> [Provided data]
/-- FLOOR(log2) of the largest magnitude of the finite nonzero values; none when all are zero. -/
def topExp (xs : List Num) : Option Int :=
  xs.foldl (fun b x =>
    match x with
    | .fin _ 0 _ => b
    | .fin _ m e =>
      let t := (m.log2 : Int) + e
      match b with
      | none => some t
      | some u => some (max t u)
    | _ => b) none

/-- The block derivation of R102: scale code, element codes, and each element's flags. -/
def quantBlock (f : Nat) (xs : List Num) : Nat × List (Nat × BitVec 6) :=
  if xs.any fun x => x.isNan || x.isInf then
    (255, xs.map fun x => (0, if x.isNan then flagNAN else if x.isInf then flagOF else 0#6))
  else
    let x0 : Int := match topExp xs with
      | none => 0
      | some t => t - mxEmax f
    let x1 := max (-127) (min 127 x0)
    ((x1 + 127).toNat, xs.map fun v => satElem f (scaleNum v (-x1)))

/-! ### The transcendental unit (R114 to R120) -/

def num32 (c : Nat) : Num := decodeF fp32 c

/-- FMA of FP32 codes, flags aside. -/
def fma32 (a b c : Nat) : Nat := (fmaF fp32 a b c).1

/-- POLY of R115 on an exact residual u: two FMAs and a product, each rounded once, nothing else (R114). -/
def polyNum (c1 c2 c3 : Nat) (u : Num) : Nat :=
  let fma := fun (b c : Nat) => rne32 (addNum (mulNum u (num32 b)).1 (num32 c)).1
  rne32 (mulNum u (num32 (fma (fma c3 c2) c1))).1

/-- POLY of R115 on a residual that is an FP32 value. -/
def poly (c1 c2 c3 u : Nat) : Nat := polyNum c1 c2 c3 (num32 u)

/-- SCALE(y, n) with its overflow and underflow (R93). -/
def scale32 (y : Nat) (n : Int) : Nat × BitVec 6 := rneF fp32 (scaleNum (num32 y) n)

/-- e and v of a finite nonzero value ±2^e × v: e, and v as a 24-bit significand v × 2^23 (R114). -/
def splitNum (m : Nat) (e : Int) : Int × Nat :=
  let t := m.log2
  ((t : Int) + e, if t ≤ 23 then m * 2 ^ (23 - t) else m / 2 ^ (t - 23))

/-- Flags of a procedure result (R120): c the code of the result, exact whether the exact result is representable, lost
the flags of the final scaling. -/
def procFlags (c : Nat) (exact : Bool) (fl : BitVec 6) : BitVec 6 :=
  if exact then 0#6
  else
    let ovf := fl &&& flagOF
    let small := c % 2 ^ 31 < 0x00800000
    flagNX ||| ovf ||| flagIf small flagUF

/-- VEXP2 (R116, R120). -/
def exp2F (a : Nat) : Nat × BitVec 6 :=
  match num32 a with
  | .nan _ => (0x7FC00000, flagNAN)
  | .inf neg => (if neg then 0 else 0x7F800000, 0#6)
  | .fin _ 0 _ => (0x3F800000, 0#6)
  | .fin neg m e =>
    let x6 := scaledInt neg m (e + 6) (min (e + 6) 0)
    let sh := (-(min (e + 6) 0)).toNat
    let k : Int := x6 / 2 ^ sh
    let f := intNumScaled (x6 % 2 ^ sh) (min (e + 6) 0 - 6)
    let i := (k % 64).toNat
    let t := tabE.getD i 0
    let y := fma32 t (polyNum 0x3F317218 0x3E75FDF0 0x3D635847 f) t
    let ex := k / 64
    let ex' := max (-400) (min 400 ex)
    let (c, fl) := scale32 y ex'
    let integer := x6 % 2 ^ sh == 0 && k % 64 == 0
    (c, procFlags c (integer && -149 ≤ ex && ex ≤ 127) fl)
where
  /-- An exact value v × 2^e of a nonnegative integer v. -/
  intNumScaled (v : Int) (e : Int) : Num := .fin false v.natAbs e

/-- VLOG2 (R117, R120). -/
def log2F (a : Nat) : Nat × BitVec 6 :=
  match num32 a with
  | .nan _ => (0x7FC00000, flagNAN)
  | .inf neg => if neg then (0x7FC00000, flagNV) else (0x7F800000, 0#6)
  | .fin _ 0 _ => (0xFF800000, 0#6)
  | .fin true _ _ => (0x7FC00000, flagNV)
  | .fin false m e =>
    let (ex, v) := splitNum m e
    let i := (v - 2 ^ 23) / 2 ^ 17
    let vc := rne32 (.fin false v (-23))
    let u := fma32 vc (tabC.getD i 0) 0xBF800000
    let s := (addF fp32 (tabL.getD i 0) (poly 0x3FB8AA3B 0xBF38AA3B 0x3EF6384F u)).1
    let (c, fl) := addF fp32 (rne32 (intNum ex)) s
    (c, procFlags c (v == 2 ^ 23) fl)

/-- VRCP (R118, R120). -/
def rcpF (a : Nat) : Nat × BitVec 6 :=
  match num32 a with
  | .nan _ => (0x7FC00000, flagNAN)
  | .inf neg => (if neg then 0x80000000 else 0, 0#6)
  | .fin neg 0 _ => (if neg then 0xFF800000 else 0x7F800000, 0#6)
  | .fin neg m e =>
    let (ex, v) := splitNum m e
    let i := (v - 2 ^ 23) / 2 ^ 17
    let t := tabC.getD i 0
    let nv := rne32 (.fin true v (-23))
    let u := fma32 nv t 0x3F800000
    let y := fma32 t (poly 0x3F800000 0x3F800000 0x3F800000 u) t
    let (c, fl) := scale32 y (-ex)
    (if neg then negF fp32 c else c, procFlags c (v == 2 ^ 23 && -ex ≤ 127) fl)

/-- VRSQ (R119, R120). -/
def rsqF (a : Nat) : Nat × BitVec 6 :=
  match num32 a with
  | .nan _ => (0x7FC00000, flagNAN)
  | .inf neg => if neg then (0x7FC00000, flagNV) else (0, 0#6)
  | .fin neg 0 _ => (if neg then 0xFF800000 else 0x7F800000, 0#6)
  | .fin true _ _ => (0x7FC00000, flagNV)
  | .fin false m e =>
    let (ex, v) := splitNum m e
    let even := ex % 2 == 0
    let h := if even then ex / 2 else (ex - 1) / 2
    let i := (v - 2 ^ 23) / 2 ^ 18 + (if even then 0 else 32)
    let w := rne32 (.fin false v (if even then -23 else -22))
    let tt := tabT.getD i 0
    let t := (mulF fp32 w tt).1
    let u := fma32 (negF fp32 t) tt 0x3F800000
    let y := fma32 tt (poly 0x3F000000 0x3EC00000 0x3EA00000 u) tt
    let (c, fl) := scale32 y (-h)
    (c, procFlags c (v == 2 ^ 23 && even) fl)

* * *

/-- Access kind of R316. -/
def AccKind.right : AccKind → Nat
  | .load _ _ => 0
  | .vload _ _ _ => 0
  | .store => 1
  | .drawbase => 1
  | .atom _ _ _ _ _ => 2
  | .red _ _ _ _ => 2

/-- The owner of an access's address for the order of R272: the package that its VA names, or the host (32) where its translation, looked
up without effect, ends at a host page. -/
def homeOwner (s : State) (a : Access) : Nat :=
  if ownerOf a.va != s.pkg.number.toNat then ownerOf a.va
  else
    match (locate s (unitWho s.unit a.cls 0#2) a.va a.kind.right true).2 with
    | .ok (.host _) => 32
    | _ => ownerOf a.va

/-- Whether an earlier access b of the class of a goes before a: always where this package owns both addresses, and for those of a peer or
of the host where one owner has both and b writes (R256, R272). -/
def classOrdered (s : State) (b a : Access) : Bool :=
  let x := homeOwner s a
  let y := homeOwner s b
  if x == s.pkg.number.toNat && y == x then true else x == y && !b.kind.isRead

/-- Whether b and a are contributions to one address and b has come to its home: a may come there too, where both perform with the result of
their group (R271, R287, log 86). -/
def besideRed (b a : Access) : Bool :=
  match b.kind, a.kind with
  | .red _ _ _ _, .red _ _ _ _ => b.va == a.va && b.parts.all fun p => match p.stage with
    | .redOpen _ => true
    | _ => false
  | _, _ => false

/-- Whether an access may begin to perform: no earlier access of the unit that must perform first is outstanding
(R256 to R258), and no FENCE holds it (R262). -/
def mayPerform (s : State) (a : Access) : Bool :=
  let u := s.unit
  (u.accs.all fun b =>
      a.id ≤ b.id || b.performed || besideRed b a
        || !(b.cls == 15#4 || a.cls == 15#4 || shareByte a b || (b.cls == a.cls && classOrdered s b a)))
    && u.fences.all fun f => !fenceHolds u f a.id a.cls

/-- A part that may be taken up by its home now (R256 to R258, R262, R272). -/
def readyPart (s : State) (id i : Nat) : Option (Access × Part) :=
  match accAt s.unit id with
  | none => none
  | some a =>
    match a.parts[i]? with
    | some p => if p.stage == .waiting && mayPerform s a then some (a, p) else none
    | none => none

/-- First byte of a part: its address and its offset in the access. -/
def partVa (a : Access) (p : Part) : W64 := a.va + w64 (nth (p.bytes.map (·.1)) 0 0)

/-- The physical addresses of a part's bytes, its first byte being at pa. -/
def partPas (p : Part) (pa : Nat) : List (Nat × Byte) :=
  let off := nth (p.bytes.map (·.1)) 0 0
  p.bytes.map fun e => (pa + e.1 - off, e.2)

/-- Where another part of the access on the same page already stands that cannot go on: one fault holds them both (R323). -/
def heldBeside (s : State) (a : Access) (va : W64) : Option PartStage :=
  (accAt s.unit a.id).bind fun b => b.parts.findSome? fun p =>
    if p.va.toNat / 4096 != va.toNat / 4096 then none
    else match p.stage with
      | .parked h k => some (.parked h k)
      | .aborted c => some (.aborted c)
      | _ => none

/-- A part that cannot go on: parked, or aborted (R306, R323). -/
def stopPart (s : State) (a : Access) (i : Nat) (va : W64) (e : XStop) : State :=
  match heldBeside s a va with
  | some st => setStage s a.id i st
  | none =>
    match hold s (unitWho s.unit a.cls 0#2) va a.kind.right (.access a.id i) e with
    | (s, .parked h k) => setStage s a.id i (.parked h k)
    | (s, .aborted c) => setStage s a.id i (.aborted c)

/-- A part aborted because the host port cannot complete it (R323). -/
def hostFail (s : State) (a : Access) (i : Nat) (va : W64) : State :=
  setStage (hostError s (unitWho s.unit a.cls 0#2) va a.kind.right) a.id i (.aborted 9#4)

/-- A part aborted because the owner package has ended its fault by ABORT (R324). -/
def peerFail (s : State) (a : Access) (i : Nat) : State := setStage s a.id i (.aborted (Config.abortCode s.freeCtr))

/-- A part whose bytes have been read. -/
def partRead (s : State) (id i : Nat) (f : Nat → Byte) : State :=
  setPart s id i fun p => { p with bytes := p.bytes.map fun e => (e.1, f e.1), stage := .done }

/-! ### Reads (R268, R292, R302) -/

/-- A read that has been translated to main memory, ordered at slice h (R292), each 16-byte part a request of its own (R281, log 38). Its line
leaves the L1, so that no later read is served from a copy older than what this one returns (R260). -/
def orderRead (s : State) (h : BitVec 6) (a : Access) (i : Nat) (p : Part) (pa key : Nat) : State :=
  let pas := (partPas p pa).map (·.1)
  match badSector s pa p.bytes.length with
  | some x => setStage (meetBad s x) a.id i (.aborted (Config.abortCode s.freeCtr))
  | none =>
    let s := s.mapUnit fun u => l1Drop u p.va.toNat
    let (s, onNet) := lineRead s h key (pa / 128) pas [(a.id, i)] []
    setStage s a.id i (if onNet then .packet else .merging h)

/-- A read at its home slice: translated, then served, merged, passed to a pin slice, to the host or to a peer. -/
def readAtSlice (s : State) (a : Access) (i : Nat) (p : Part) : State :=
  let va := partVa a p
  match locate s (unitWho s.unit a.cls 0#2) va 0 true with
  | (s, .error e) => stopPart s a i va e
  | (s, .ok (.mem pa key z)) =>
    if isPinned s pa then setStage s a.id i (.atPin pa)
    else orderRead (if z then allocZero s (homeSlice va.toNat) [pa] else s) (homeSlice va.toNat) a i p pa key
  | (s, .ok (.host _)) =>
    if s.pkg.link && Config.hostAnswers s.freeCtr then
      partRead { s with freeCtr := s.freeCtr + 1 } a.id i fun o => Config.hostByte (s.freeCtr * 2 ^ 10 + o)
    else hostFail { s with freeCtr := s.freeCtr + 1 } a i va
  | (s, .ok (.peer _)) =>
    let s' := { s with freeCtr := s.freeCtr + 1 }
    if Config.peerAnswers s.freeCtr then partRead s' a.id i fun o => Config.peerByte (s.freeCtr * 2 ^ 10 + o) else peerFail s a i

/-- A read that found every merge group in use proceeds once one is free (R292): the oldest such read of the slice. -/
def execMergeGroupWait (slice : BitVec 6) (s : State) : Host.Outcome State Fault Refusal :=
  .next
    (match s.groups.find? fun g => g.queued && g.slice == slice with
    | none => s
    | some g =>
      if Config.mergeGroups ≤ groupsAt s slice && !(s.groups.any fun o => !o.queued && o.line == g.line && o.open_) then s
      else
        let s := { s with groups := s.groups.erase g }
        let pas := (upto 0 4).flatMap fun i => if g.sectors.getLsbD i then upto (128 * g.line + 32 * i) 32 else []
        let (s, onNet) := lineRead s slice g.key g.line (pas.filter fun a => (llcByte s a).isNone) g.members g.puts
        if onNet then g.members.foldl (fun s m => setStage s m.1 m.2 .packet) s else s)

> [What is being asked]
Take the stretch of lines above from the one containing "it (R323). -/" through the one containing "let s := s.mapUnit" and repeat it exactly, adding no other line.

> [Solution for this problem]
/-- A part aborted because the host port cannot complete it (R323). -/
def hostFail (s : State) (a : Access) (i : Nat) (va : W64) : State :=
  setStage (hostError s (unitWho s.unit a.cls 0#2) va a.kind.right) a.id i (.aborted 9#4)

/-- A part aborted because the owner package has ended its fault by ABORT (R324). -/
def peerFail (s : State) (a : Access) (i : Nat) : State := setStage s a.id i (.aborted (Config.abortCode s.freeCtr))

/-- A part whose bytes have been read. -/
def partRead (s : State) (id i : Nat) (f : Nat → Byte) : State :=
  setPart s id i fun p => { p with bytes := p.bytes.map fun e => (e.1, f e.1), stage := .done }

/-! ### Reads (R268, R292, R302) -/

/-- A read that has been translated to main memory, ordered at slice h (R292), each 16-byte part a request of its own (R281, log 38). Its line
leaves the L1, so that no later read is served from a copy older than what this one returns (R260). -/
def orderRead (s : State) (h : BitVec 6) (a : Access) (i : Nat) (p : Part) (pa key : Nat) : State :=
  let pas := (partPas p pa).map (·.1)
  match badSector s pa p.bytes.length with
  | some x => setStage (meetBad s x) a.id i (.aborted (Config.abortCode s.freeCtr))
  | none =>
    let s := s.mapUnit fun u => l1Drop u p.va.toNat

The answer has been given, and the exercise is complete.